THE WILD EDGE OF SORROW by Francis Weller – During the week before Thanksgiving I had been sent a quote by Francis Weller that I posted on Instagram. I felt really called to look deeper into him and pretty soon after ordered this book. It is a beautiful beautiful book. One I would gift to anyone who was suffering a loss. But not just the death of a loved one. It touches on grief over the life we thought we’d have, love we thought we’d get, our shadow selves and the pieces of ourselves that bring us shame. Grief over the treatment of our earth (as a tree hugger I loved this part, maybe some might eye roll). It is filled with poetry and beautiful words and important help in processing all of these feelings. Really amazing work that I had never heard of, but should be a bestseller. Here’s the quote:
“The work of the mature person is to carry grief in one hand and gratitude in the other and to be stretched large by them. How much sorrow can I hold? That’s how much gratitude I can give. If I carry only grief, I’ll bend toward cynicism and despair. If I have only gratitude, I’ll become saccharine, and won’t develop much compassion for other people’s suffering. Grief keeps the heart fluid and soft, which helps make compassion possible.”
MOTHER’S MILK – Have you ever wondered if God was a woman, or if God was married, or if you have a Mother in Heaven like you have a Father? In my church, we refer to Her as Heavenly Mother, but she is not spoken about often, usually cited as a sign of respect. There is very little written about her because she is the most sacred. I’ve had different seasons and feelings about Her and this, and right now I am taking in everything I can about Her. This book is really wonderful. Brought me to tears a few times and would make a great gift, thanks to my sister for sending it to me!
AMERICAN DIRT by Jeanine Cummins – UNBELIEVABLY GOOD. Everyone needs to read it. It is long and I was not bored for one second of it. I don’t even want to say more, just go! (Also totally acknowledge and am confused why a white woman wrote it, but still -) 5 Stars.

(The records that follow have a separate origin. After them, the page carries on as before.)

/-- RECORD_STAT_READ returns the records in force, the rejected count and the revocations, and clears REJECTED; ATTEST_STAT_READ returns identity state and the report count, and clears REPORTS (R474). LINK_STAT_READ returns the stored fields with the link's state and SWITCHING, and clears its rc counts (R365). INPUT_MV_READ and INPUT_MA_READ, over either path, return the reading with the minimum or peak, which starts again at 0xFFFF or 0 (R456). TRIP_SEEN as a read returns PWR.STATE and releases ALERT_N when a trip had been seen (R451, R456). Nothing else changes but the answer and, in Standby, the SX core that runs for a sideband access (R450). -/
def Obligations.StatusReads : Prop :=
  ∀ s : State,
    (s.answers (gpage .sec) →
      exec .recordStatRead s = .next ((s.modSec fun x => { x with rejected := 0 }).answered rsOk
        (w32 (s.sec.inForce.length + s.sec.rejected * 2 ^ 8 + s.sec.revoked.toNat * 2 ^ 16))) ∧
      exec .attestStatRead s = .next ((s.modSec fun x => { x with reports := 0 }).answered rsOk
        (w32 (boolBit s.sec.identOk 0 + boolBit s.icp.attestReq.isSome 1 + boolBit s.sec.keySx 2 + s.sec.reports * 2 ^ 16)))) ∧
    (∀ (c : Fin 9) (p : Fin 6), s.answers (travPage c p) →
      exec (.linkStatRead c p) s = .next ((s.setReg (travPage c p) 0x100 (s.reg (travPage c p) 0x100 &&& 0xFFFF)).answered rsOk
        (w32 ((s.reg (travPage c p) 0x100).toNat + (s.port c p).state.code + boolBit (!(s.port c p).switching.isEmpty) 4)))) ∧
    (∀ path : Path, pathUp path s = true →
      exec (.inputMvRead path) s = .next (((coreForAccess path s).modPwr fun x => { x with inputMin := 0xFFFF }).answered rsOk
        (w32 (s.pwr.inputMv.toNat + s.pwr.inputMin.toNat * 2 ^ 16))) ∧
      exec (.inputMaRead path) s = .next (((coreForAccess path s).modPwr fun x => { x with inputPeak := 0 }).answered rsOk
        (w32 (s.pwr.inputMa.toNat + s.pwr.inputPeak.toNat * 2 ^ 16))) ∧
      exec (.tripSeen path false) s = .next
        (((coreForAccess path s).modPwr fun x => { x with alert := x.alert && !x.tripSeen }).answered rsOk (w32 (pwrState (coreForAccess path s)))))

/-- A register write or read (REGISTER_WRITE, LO_READ as the plain one-register read) answers ADDR where no page of the catalogue has the address (R82); FENCED where the channel is OFF, or FAILED with an MX that does not answer (R92, R490); OK, with zero for a read, at an offset from 0x100 on that the page does not assign (R83); FENCED for a block-specific register whose clock domain is stopped (R92) and, for a write, whose block is fenced (R61). In each case nothing else of the machine changes. An offset that is not a multiple of 4 is refused with ALIGN before any page sees it. A sideband access outside the sideband's reach answers ADDR (R485). -/
def Obligations.AccessRefusals : Prop :=
  ∀ (a v : W32) (s : State),
    (pathUp .icp s = true → a.toNat % 4 ≠ 0 →
      exec (.loRead .icp a) s = .next (s.answered rsAlign 0) ∧ exec (.registerWrite a v) s = .next (s.answered rsAlign 0)) ∧
    (pathUp .icp s = true → a.toNat % 4 = 0 → pageOf a = none →
      exec (.loRead .icp a) s = .next (s.answered rsAddr 0) ∧ exec (.registerWrite a v) s = .next (s.answered rsAddr 0)) ∧
    (∀ p, pathUp .icp s = true → a.toNat % 4 = 0 → pageOf a = some p → unreachable s p = true →
      exec (.loRead .icp a) s = .next (s.answered rsFenced 0) ∧ exec (.registerWrite a v) s = .next (s.answered rsFenced 0)) ∧
    (∀ p, pathUp .icp s = true → a.toNat % 4 = 0 → pageOf a = some p → unreachable s p = false → 0x100 ≤ a.toNat % 4096 →
      (assigned p.blk (a.toNat % 4096) = false →
        exec (.loRead .icp a) s = .next (s.answered rsOk 0) ∧ exec (.registerWrite a v) s = .next (s.answered rsOk 0)) ∧
      (assigned p.blk (a.toNat % 4096) = true → s.domOn p = false →
        exec (.loRead .icp a) s = .next (s.answered rsFenced 0) ∧ exec (.registerWrite a v) s = .next (s.answered rsFenced 0)) ∧
      (assigned p.blk (a.toNat % 4096) = true → s.fenced p = true → exec (.registerWrite a v) s = .next (s.answered rsFenced 0))) ∧
    (∀ p, pageOf a = some p → pathUp .sideband s = true →
      (sbReads p (a.toNat % 4096) = false → exec (.loRead .sideband a) s = .next ((coreForAccess .sideband s).answered rsAddr 0)) ∧
      (sbWrites p (a.toNat % 4096) = false →
        exec (.loWrite .sideband a v) s = .next ((coreForAccess .sideband s).answered rsAddr 0)))

/-- For every pair of the catalogue and each path that reaches it: LO_READ answers OK with bits [31:0] of the pair's value and latches bits [63:32] of the same instant for that path; HI_READ with a latch held answers that half and releases the latch, and with none held answers the live bits [63:32] (R94). The latches of other pairs and of the other path, the pair itself and everything else are unchanged, but for the SX core that runs for a sideband access in Standby. -/
def Obligations.PairReads : Prop :=
  ∀ (path : Path) (p : Page) (lo : Nat) (s : State), pairHalf p.blk lo = some false → s.answersOn path p lo →
    exec (.loRead path (regAddr p lo)) s = .next (
      let r := pairNow p lo (coreForAccess path s)
      { r.2 with loLatch := spSet noLatch r.2.loLatch (latchKey path p lo) (some r.1.2) }.answered rsOk r.1.1) ∧
    (s.answersOn path p (lo + 4) →
      (∀ v, spGet noLatch s.loLatch (latchKey path p lo) = some v →
        exec (.hiRead path (regAddr p (lo + 4))) s = .next (
          { coreForAccess path s with loLatch := spSet noLatch s.loLatch (latchKey path p lo) none }.answered rsOk v)) ∧
      (spGet noLatch s.loLatch (latchKey path p lo) = none →
        exec (.hiRead path (regAddr p (lo + 4))) s = .next (
          let r := pairNow p lo (coreForAccess path s)
          r.2.answered rsOk r.1.2)))

/-- On UPDATE.SEED and UPDATE.STEP, the pairs that software writes: while the register takes writes, LO_WRITE changes only the held half of its path; HI_WRITE with a half held writes it and the new high half together and holds nothing any more; HI_WRITE with none held writes the high half over the current low half (R94). A write to a half of a pair that is ro is ignored (R7). Everything else is unchanged. -/
def Obligations.PairWrites : Prop :=
  ∀ (p : Page) (lo : Nat) (v : W32) (s : State), pairHalf p.blk lo = some false → s.takes p →
    (p.blk = .update →
      exec (.loWrite .icp (regAddr p lo) v) s = .next (
        { s with loHeld := spSet noLatch s.loHeld (latchKey .icp p lo) (some v) }.answered rsOk 0) ∧
      (∀ l, spGet noLatch s.loHeld (latchKey .icp p lo) = some l →
        exec (.hiWrite .icp (regAddr p (lo + 4)) v) s = .next (
          { (s.setReg p lo l).setReg p (lo + 4) v with loHeld := spSet noLatch s.loHeld (latchKey .icp p lo) none }.answered rsOk 0)) ∧
      (spGet noLatch s.loHeld (latchKey .icp p lo) = none →
        exec (.hiWrite .icp (regAddr p (lo + 4)) v) s = .next (
          { s.setReg p (lo + 4) v with loHeld := spSet noLatch s.loHeld (latchKey .icp p lo) none }.answered rsOk 0))) ∧
    (p.blk ≠ .update →
      exec (.loWrite .icp (regAddr p lo) v) s = .next (s.answered rsOk 0) ∧
      exec (.hiWrite .icp (regAddr p (lo + 4)) v) s = .next (s.answered rsOk 0))

/-- While the register answers, STAKE_VAL reads the stake that STAKE_SEL names, ALLOC_DATA the committed word of the allocation table, TABLE_DATA the bearing entry, CBENCH_READ_DATA the benchmark word, FBOOK_READ_DATA and CAIRN_READ_DATA (over either path) the recorder word that the path's own index names; the index then advances by one, wrapping at the structure's end (R97: 1,024 stakes, 16,384 allocation words, 320 bearing entries, 192 benchmark words; the sizes of the field book and of a cairn source are R440 and R437). An index past 319 of the bearing table or 191 of the benchmarks reads a free value (log 2). -/
def Obligations.IndirectReads : Prop :=
  ∀ (c : Fin 9) (s : State),
    (s.answers (cpage c .seq) →
      let i := (s.reg (cpage c .seq) 0x10C).toNat
      exec (.stakeVal c none) s = .next ((s.setReg (cpage c .seq) 0x10C (w32 (if i + 1 = 1024 then 0 else (i + 1) % 1024))).answered rsOk (s.stake c i))) ∧
    (s.answers (cpage c .layout) →
      let i := (s.reg (cpage c .layout) 0x100).toNat
      exec (.allocData c none) s = .next ((s.setReg (cpage c .layout) 0x100 (w32 (if i + 1 = 16384 then 0 else (i + 1) % 16384))).answered rsOk
        (w32 (allocWord (s.chan c) i)))) ∧
    (s.answers (cpage c .bearing) →
      let i := (s.reg (cpage c .bearing) 0x104).toNat
      let t := fun (u : State) => u.setReg (cpage c .bearing) 0x104 (w32 (if i + 1 = 320 then 0 else (i + 1) % 512))
      exec (.tableData c none) s = .next (if i < 320 then (t s).answered rsOk (w32 (bearingEntry s c i))
        else (t { s with draws := s.draws + 1 }).answered rsOk (Config.free s.draws))) ∧
    (s.answers (cpage c .cbench) →
      let i := (s.reg (cpage c .cbench) 0x100).toNat
      let t := fun (u : State) => u.setReg (cpage c .cbench) 0x100 (w32 (if i + 1 = 192 then 0 else (i + 1) % 256))
      exec (.cbenchReadData c) s = .next (if i < 192 then (t s).answered rsOk (w32 (benchWord (s.chan c).bench i))
        else (t { s with draws := s.draws + 1 }).answered rsOk (Config.free s.draws))) ∧
    (∀ path : Path, pathUp path s = true →
      exec (.fbookReadData path) s = .next ((advance path (gpage .fbook) (coreForAccess path s)).answered rsOk
        (bookWord s.book (s.idx path (gpage .fbook) 0x10C).toNat)) ∧
      exec (.cairnReadData path) s = .next ((advance path (gpage .cairn) (coreForAccess path s)).answered rsOk
        (let sel := (s.idx path (gpage .cairn) 0x104).toNat
         cairnWord s (sel / 65536) (sel % 65536))))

Another book in my top 3 this year!
CASTE by Isabel Wilkerson – Wilkerson makes, what I felt, a groundbreaking connection and distinction about caste vs racism and she makes it in the first 10 minutes. The rest of the book sort of hammers her point home with really upsetting stories, research and historical retellings. The people who need to read it are likely the ones who won’t but I hope they do! 3 Stars overall – 5 Stars for that first 10 minutes.